基于大模型的数据库慢查询自动诊断与修复建议：从执行计划到索引优化的全链路

cover

一、慢查询的"黑箱诊断"：DBA 排障的效率瓶颈

数据库慢查询是生产环境最常见的性能问题。一个查询从"正常"变为"慢"，可能的原因包括：索引缺失、统计信息过期、数据倾斜、锁等待、缓冲池不足。传统的排障流程是：查看慢查询日志 → 分析执行计划 → 检查索引 → 调整参数。这个流程依赖 DBA 的经验，且每个步骤都需要手动执行。

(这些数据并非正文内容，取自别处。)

/-- One visit of the deficit round robin to its present group (R163): the task it dispatches, if any. A visit that goes on after a dispatch ends with
the deficit that is left. -/
def State.drrVisit (s : State) (h : AuHead) : State × Bool :=
  let g := s.drrGroup
  let next := fun (s : State) => { s with drrGroup := (g + 1) % 32, drrOpen := false }
  let l := s.groupReady g
  if l = [] then (next (if s.drrOpen then s else s.set (R.DSP_GROUP_DEFICIT_CU g) 0), false)
  else match s.eligible [] l with
    | none => (next s, false)
    | some (e, u) =>
      let q := s.get (R.DSP_GROUP_DEFICIT_CU g) + (if s.drrOpen then 0 else 64 * s.get (R.DSP_GROUP_WEIGHT_WEIGHT g))
      let c := (s.task e).d.cost
      if c > q then (next (s.set (R.DSP_GROUP_DEFICIT_CU g) q), false)
      else ({ s.set (R.DSP_GROUP_DEFICIT_CU g) (q - c) with drrOpen := true }.dispatch u e h, true)

/-- Visit up to n groups, until one task is dispatched (R161, R163, log 33). -/
def State.drrScan (s : State) (h : AuHead) : Nat → State
  | 0 => s
  | n + 1 =>
    let (s, done) := s.drrVisit h
    if done then s else s.drrScan h n

/-- TASK_DISPATCH: the round robin goes on until it has dispatched one task or has visited every group (R161, R163). -/
def execTaskDispatch (h : AuHead) (now : Nat) (s : State) : Out :=
  whenLive s (fun s => if s.flag R.DSP_CTRL_ENABLE then (s.advance now).drrScan h 33 else s)

/-- DIRECT_DISPATCH: the oldest READY task of an owned engine that is free (R160). -/
def execDirectDispatch (e : Eng) (h : AuHead) (now : Nat) (s : State) : Out :=
  whenLive s (fun s =>
    let s := s.advance now
    if !s.flag R.DSP_CTRL_ENABLE then s
    else match (s.readyBy (fun t => t.direct && decide (t.d.engine = e.val))).head? with
      | none => s
      | some t =>
        match s.unitFor t with
        | some u => s.dispatch u t h
        | none => s)

/-- Whether an ENC or DEC task is eligible for engine e (R342). -/
def State.codingWaits (s : State) (e : Nat) : Bool :=
  (s.readyBy (fun t => decide (t.d.cls ≤ 2))).any (fun t =>
    let d := (s.task t).d
    let ch := ((s.task t).ch).getD 0
    (if d.engine = anyUnit then (s.admOf ch).trays.any (fun y => decide (y.1 = e / 8)) && !s.flag (R.ENG_STATUS_OWNED e)
     else decide (d.engine = e)) &&
    (if d.cls = 1 then s.encEligible ch d.payload else s.decEligible ch (decPart d.payload).1))

/-- PROOF_START: an idle engine, with nothing to code, starts the oldest proof it may run (R342). -/
def execProofStart (e : Eng) (now : Nat) (s : State) : Out :=
  whenLive s (fun s =>
    let s := s.advance now
    if s.engFree e ∧ s.flag (R.ENG_CTRL_PROOF_HOST e) ∧ !s.codingWaits e then s.proofStart e else s)

/-! ### Events (R166 to R169) -/

/-- An event reaches a thread: an IDLE thread discards it (R99, R167). -/
def State.wake (s : State) (t e : Nat) : State := if (s.thr t).st = .idle then s else s.setEvent t e

/-- PRIO of a thread. -/
def State.prio (s : State) (t : Nat) : Nat := s.get (R.SEQ_TH_CTRL_PRIO (t / 4) (t % 4))

/-- Whether a waiting event (thread, order) is posted before another: priority, then thread number, then age (R166). -/
def State.postsFirst (s : State) (a b : Nat × Nat) : Bool :=
  decide (s.prio b.1 < s.prio a.1) || (decide (s.prio a.1 = s.prio b.1) && (decide (a.1 < b.1) || (decide (a.1 = b.1) && decide (a.2 ≤ b.2))))

/-- SEQ_TASK_POST: post the first of the waiting hardware events and, while the dispatcher runs, READY SEQ tasks (R148, R166, R167). -/
def execSeqTaskPost (s : State) : Out :=
  whenLive s (fun s =>
    let hw := s.hwSeq.map (fun p => ((p.thread, p.order), p.event, (none : Option Nat)))
    let sw := if s.flag R.DSP_CTRL_ENABLE then (s.readyBy (fun t => decide (t.d.cls = 7))).map (fun e =>
        let t := s.task e
        ((t.d.engine, t.order), t.d.event, some e)) else []
    let best := (hw ++ sw).foldl (fun (b : Option ((Nat × Nat) × Nat × Option Nat)) x =>
      match b with
      | some y => if s.postsFirst y.1 x.1 then b else some x
      | none => some x) none
    match best with
    | none => s
    | some ((t, o), ev, none) => ({ s with hwSeq := s.hwSeq.filter (fun p => decide (p.order ≠ o)) }).wake t ev
    | some ((t, _), ev, some e) => (s.unlist e).wake t ev |>.endTask e 0 0)

/-- MPC tasks delivered to core k and not taken. -/
def State.mpcCount (s : State) (k : Nat) : Nat := ((s.core k).delivered.filter (·.2)).length

/-- The core that a READY MPC task goes to now (R151, R169). -/
def State.mpcCore (s : State) (d : Desc) : Option Nat :=
  let k := if d.engine = anyUnit then (List.range 4).foldl (fun b k => if s.mpcCount k < s.mpcCount b then k else b) 0 else d.engine
  if s.mpcCount k < 64 then some k else none

/-- MPC_TASK_DISPATCH: the oldest MPC task whose core has room (R169). -/
def execMpcTaskDispatch (now : Nat) (s : State) : Out :=
  whenLive s (fun s =>
    let s := s.advance now
    if !s.flag R.DSP_CTRL_ENABLE then s
    else match (s.readyBy (fun t => decide (t.d.cls = 8))).find? (fun e => (s.mpcCore (s.task e).d).isSome) with
      | none => s
      | some e =>
        let d := (s.task e).d
        let k := (s.mpcCore d).getD 0
        let c := s.core k
        let s := (s.setCore k { c with delivered := c.delivered ++ [(d.event, true)] }).setEvent (256 + k) d.event
        let s := (s.raiseLine k 0).set (R.DSP_MPC_PENDING_COUNT k) (s.mpcCount k + 1)
        (s.unlist e).endTask e 0 0)

/-! ### The end of a task (R120, R121, R156, R157) -/

/-- The unit of a running task reports its end. -/
def State.taskEnd (s : State) (e : Nat) (r : TaskResult) : State :=
  let t := s.task e
  let ch := t.ch.getD 0
  let cost := s.costNow e
  match t.d.cls, r with
  | 1, .done => if s.encFinished e then s.encEnd e else s
  | 2, .decoded d =>
    let (s, bad, n) := s.decEnd ch t.d.payload t.au d
    let s := s.add (R.ENG_CNT_COUNT t.unit 3) n
    let s := if bad then s.engError t.unit 7 else s
    (s.freeUnit e).taskOver e (if bad then 4 else 0) cost
  | 3, .analysed p => ((s.prfRecord ch (prfFrame t.d.payload) t.au (prfFlags t.d.payload) p.blocks).freeUnit e).taskOver e 0 cost
  | 4, .done => ((s.sclBuild ch t.d.payload).freeUnit e).taskOver e 0 cost
  | 6, .done =>
    let (s, status) := s.audCopy t.d.payload
    (s.freeUnit e).taskOver e status cost
  | _, _ => s

/-- TASK_END. A MUX task ends when its block has been placed (11_egress.md R468), so it is no report of this kind. The reference reads are those that
a DEC task has made. -/
def execTaskEnd (e : TaskId) (r : TaskResult) (reads : List Nat) (now : Nat) (s : State) : Out :=
  whenLive s (fun s => if (s.task e).st = .running then
    let s := s.advance now
    let s := if (s.task e).d.cls = 2 then s.trayReads (s.task e).unit reads else s
    s.taskEnd e r
  else s)

/-- HELD_RECORD_WRITE (R121). -/
def execHeldRecordWrite (a : Agent) (s : State) : Out :=
  whenLive s (fun s =>
    let i := agentIx a
    let t := s.thr i
    match t.held with
    | [] => s
    | r :: rest => if t.ringRoom then (s.setThr i { t with held := rest }).writeRec i r else s)

/-! ### Delay lists and the tick (R170 to R174) -/

/-- DELAYED entries released by a tick at local time t, in delay-list order (R170, R171). -/
def State.dueDelayed (s : State) (t : Int) : List Nat :=
  let l := s.tasks.filter (fun p => p.2.st = .delayed && decide ((p.2.release : Int) ≤ t))
  (sortBy (fun a b => decide (a.2.release < b.2.release) || (decide (a.2.release = b.2.release) && decide (a.1 ≤ b.1))) l).map (·.1)

/-- The time of the latest whole multiple of the tick period. -/
def State.tickTime (s : State) : Int := s.now / s.get R.DSP_TICK_PERIOD_NS * s.get R.DSP_TICK_PERIOD_NS

/-- A task leaves the delay lists for READY: 16 in each CLK_SEQ cycle, after those still moving (R172). -/
def State.moveReady (s : State) (e : Nat) : State :=
  let m := s.moved
  let m := if m.1 < seqCycle s.raw then (seqCycle s.raw, 1) else if m.2 < 16 then (m.1, m.2 + 1) else (m.1 + 1, 1)
  ({ s with moved := m } : State).makeReady e m.1

/-- A tick (R171, R173, R174): at a whole multiple of the period that local time reaches, again after a backward step, and not at one that a forward
step has passed over. -/
def State.tick (s : State) : State :=
  let t := s.tickTime
  if t = s.lastTick ∨ t < s.tickFrom then s
  else
    let s := (s.dueDelayed t).foldl (fun s e => (s.inc R.DSP_STATUS_DELAY_FREE).moveReady e) s
    let s := { s with lastTick := t }
    match s.tickPend with
    | some p => { s.set R.DSP_TICK_PERIOD_NS p with tickPend := none }
    | none => s

/-- DISPATCHER_TICK. -/
def execDispatcherTick (now : Nat) (s : State) : Out := whenLive s (fun s => (s.advance now).tick)

/-- A write of the tick period (R173). -/
def State.writeTick (s : State) (v : Nat) : State := if 250 ≤ v ∧ v ≤ 10000 then { s with tickPend := some v } else s

/-- DSP_TICK_WRITE. -/
def execDspTickWrite (v : BitVec 14) (s : State) : Out := whenWr s (fun s => s.writeTick v.toNat)

/-! ### Cancelling (R175, R176) -/

/-- A cancelled task's cost returns to its window, up to the whole budget (R176). -/
def State.refund (s : State) (e : Nat) : State :=
  let t := s.task e
  match s.charged t.ch t.d with
  | some (c, b) =>
    let a := (s.admOf c).frame
    let full := if b = 0 then a.1 else if b = 1 then a.2.1 else a.2.2
    s.set (R.DSP_CH_REMAIN_CU c b) (min full (s.get (R.DSP_CH_REMAIN_CU c b) + t.d.cost))
  | none => s

/-- A running task is withdrawn from its unit. -/
def State.withdraw (s : State) (e : Nat) : State :=
  let t := s.task e
  let s := s.freeUnit e
  match t.d.cls with
  | 1 => s.substitute e
  | 2 => s.decPartLost (t.ch.getD 0) t.au
  | 5 => { s with strs := s.strs.map (fun p => (p.1, { p.2 with mux := p.2.mux.map (fun (q : TsPart) =>
           if q.task = some e then { q with task := none } else q) })) }
  | _ => s

/-- A task whose dispatch falls in this CLK_SEQ cycle has not been dispatched after all: its unit is as it was without it (R165, R175). What the unit
has read or planned meanwhile stays. -/
def State.undispatch (s : State) (e : Nat) : State :=
  let t := s.task e
  let ch := t.ch.getD 0
  let s : State := { s with busy := tset (fun _ => 0) s.busy t.unit 0 }
  let s := if t.unit < 128 then (s.engIdle t.unit).dec (R.ENG_CNT_COUNT t.unit (t.d.cls - 1)) else s
  match t.d.cls with
  | 1 =>
    let s : State := { s with units := s.units.map (fun (u : UnitSt) =>
      { u with cols := u.cols.map (fun (k : ColSt) => if k.task = some e then { k with task := none, engine := none, inflight := false } else k) }) }
    let x := s.rend ch (encRend t.d.payload)
    let c := encColumn t.d.payload
    if s.subframe ch then s
    else s.setRend ch (encRend t.d.payload) { x with encNo := tset (fun _ => 0) x.encNo c (tget (fun _ => 0) x.encNo c - 1) }
  | 2 =>
    let d := s.decOf ch
    let part := (decPart t.d.payload).1
    s.setDec ch { d with tasks := tset (fun _ => 0) d.tasks part (tget (fun _ => 0) d.tasks part - 1) }
  | 5 => { s with strs := s.strs.map (fun p => (p.1, { p.2 with mux := p.2.mux.filter (fun (q : TsPart) => decide (q.task ≠ some e)) })) }
  | _ => s

/-- Cancel by handle: 0 dispatched or ended, 1 cancelled, 2 unknown; a cancel wins over a dispatch of its own CLK_SEQ cycle (R147, R165, R175). -/
def State.cancel (s : State) (h : Nat) : State × Nat :=
  let e := h % 16384
  let t := s.task e
  if 2 ^ 31 ≤ h ∨ t.st = .free ∨ t.gen ≠ h / 16384 then (s, 2)
  else if t.st = .delayed ∨ t.st = .ready then ((s.refund e).dropTask e 1, 1)
  else if t.st = .running ∧ t.d.cls < 7 ∧ seqCycle t.startAt = seqCycle s.raw then (((s.refund e).undispatch e).taskOver e 1 0, 1)
  else (s, 0)

/-- A write of DSP_CANCEL (R175). -/
def State.dspCancel (s : State) (h : Nat) : State :=
  let (s, r) := s.cancel h
  (s.set R.DSP_CANCEL_RESULT_RESULT r).setFlag R.DSP_CANCEL_RESULT_VALID true

/-- DSP_CANCEL. -/
def execDspCancel (h : BitVec 32) (s : State) : Out := whenWr s (fun s => s.dspCancel h.toNat)

/-! ### Admission (R179 to R187) -/

/-- A record of a declaration (R179). -/
structure DeclRec where
  res : Nat
  tray : Nat
  engines : Nat
  frame : Nat
  second : Nat
  reserved : Nat
  deriving DecidableEq, Repr

/-- A declaration (R179): mode, slot time and records; none where its format is violated (R181). -/
structure Decl where
  sub : Bool
  slot : Nat
  recs : List DeclRec
  deriving DecidableEq, Repr

/-- The record at address a. -/
def State.declRec (s : State) (a : Nat) : DeclRec :=
  ⟨s.dRd a 1, s.dRd (a + 1) 1, s.dRd (a + 2) 1, s.dRd (a + 4) 4, s.dRd (a + 8) 8, s.dRd (a + 3) 1⟩

/-- Whether a record keeps the format (R179, R181). -/
def DeclRec.ok (r : DeclRec) (sub : Bool) : Bool :=
  decide (r.res ≤ 5) && decide (r.reserved = 0) && decide (r.tray < 16) &&
  (decide (r.res = 0) || (decide (r.tray = 0) && decide (r.engines = 0))) && (decide (r.res ≤ 2) || decide (r.frame = 0)) &&
  (sub || decide (r.engines = 0))

/-- Read and check the declaration at a (R179 to R181). -/
def State.decl (s : State) (a : Nat) : Option Decl :=
  if !s.readable a 16 then none
  else
    let n := s.dRd (a + 2) 2
    let sub := decide (s.dRd (a + 4) 1 = 1)
    let recs := (List.range n).map (fun i => s.declRec (a + 16 + 16 * i))
    if s.dRd a 2 = 0x100 ∧ 1 ≤ n ∧ n ≤ 32 ∧ s.dRd (a + 4) 1 ≤ 1 ∧ s.dRd (a + 5) 3 = 0 ∧ s.dRd (a + 12) 4 = 0 ∧
        (sub ∨ s.dRd (a + 8) 4 = 0) ∧ s.readable (a + 16) (16 * n) ∧ recs.all (fun r => r.ok sub) ∧
        (!sub ∨ recs.any (fun r => decide (r.res = 0))) then some ⟨sub, s.dRd (a + 8) 4, recs⟩
    else none

/-- Trays that a declaration's engine records name, in ascending order: engines owned and frame-mode PER_SECOND. -/
def Decl.trays (d : Decl) : List (Nat × Nat × Nat) :=
  ((List.range 16).filter (fun t => d.recs.any (fun r => decide (r.res = 0) && decide (r.tray = t)))).map (fun t =>
    let l := d.recs.filter (fun r => decide (r.res = 0) && decide (r.tray = t))
    (t, l.foldl (fun m r => m ||| r.engines) 0, if d.sub then 0 else l.foldl (fun a r => a + r.second) 0))

/-- PER_SECOND of a resource, summed. -/
def Decl.perSecond (d : Decl) (r : Nat) : Nat := (d.recs.filter (fun x => decide (x.res = r))).foldl (fun a x => a + x.second) 0

/-- PER_FRAME of a resource, summed. -/
def Decl.perFrame (d : Decl) (r : Nat) : Nat := (d.recs.filter (fun x => decide (x.res = r))).foldl (fun a x => a + x.frame) 0

/-- DSP_ADM_CAP of resource r (R192). -/
def State.cap (s : State) (r : Nat) : Nat :=
  match r with
  | 1 => s.get R.DSP_ADM_CAP1_CAP
  | 2 => s.get R.DSP_ADM_CAP2_CAP
  | 3 => s.get R.DSP_ADM_CAP3_CAP
  | 4 => s.get R.DSP_ADM_CAP4_CAP
  | _ => s.get R.DSP_ADM_CAP5_CAP

/-- Capacity of resource r under the ceiling of the preceding cycle (R182, R183). -/
def State.ceiled (s : State) (r : Nat) : Nat := if r ≤ 2 then s.cap r * s.getBefore seqCycle R.DSP_ADM_CEIL_PERMILLE / 1000 else s.cap r

/-- Frame-mode capacity of tray t with further engines `add` owned, under the ceiling of the preceding cycle (R182, R183). -/
def State.trayCap (s : State) (t add : Nat) : Nat :=
  let out := s.get (R.TRAY_STATUS_OWNED t) ||| s.get (R.TRAY_STATUS_ISOLATED t) ||| add
  (8 - popCount out 8) * 1000000 * s.getBefore seqCycle R.DSP_ADM_CEIL_PERMILLE / 1000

大模型辅助的慢查询诊断，核心思路是：将查询 SQL、执行计划、表结构和索引信息输入大模型，自动分析性能瓶颈并生成修复建议。大模型可以理解执行计划中"全表扫描"与"索引扫描"的差异，判断"扫描行数远大于返回行数"意味着索引选择性差，并给出具体的索引创建语句。

二、AI 慢查询诊断的架构设计

flowchart TD
    A[慢查询日志] --> B[提取 SQL + 执行时间]
    B --> C[获取 EXPLAIN 执行计划]
    C --> D[收集表结构 + 索引信息]
    D --> E[大模型分析: 执行计划 + 上下文]
    E --> F{瓶颈类型}
    F -->|索引缺失| G[建议创建索引]
    F -->|统计信息过期| H[建议 ANALYZE TABLE]
    F -->|数据倾斜| I[建议分区或强制索引]
    F -->|锁等待| J[建议拆分事务或降低隔离级别]
    G & H & I & J --> K[生成修复 SQL + 风险评估]
    K --> L[人工审核后执行]

三、AI 慢查询诊断的代码实现

3.1 慢查询信息采集

import pymysql
from dataclasses import dataclass
from typing import List, Optional

@dataclass
class SlowQueryInfo:
    sql_text: str
    execution_time_ms: float
    rows_examined: int
    rows_sent: int
    explain_rows: List[dict]
    table_schema: dict  # 表结构
    index_info: dict    # 索引信息

class SlowQueryCollector:
    """慢查询信息采集器：从 MySQL 获取完整的诊断上下文"""

    def collect(self, sql: str, schema: str) -> SlowQueryInfo:
        conn = pymysql.connect(host='localhost', db=schema)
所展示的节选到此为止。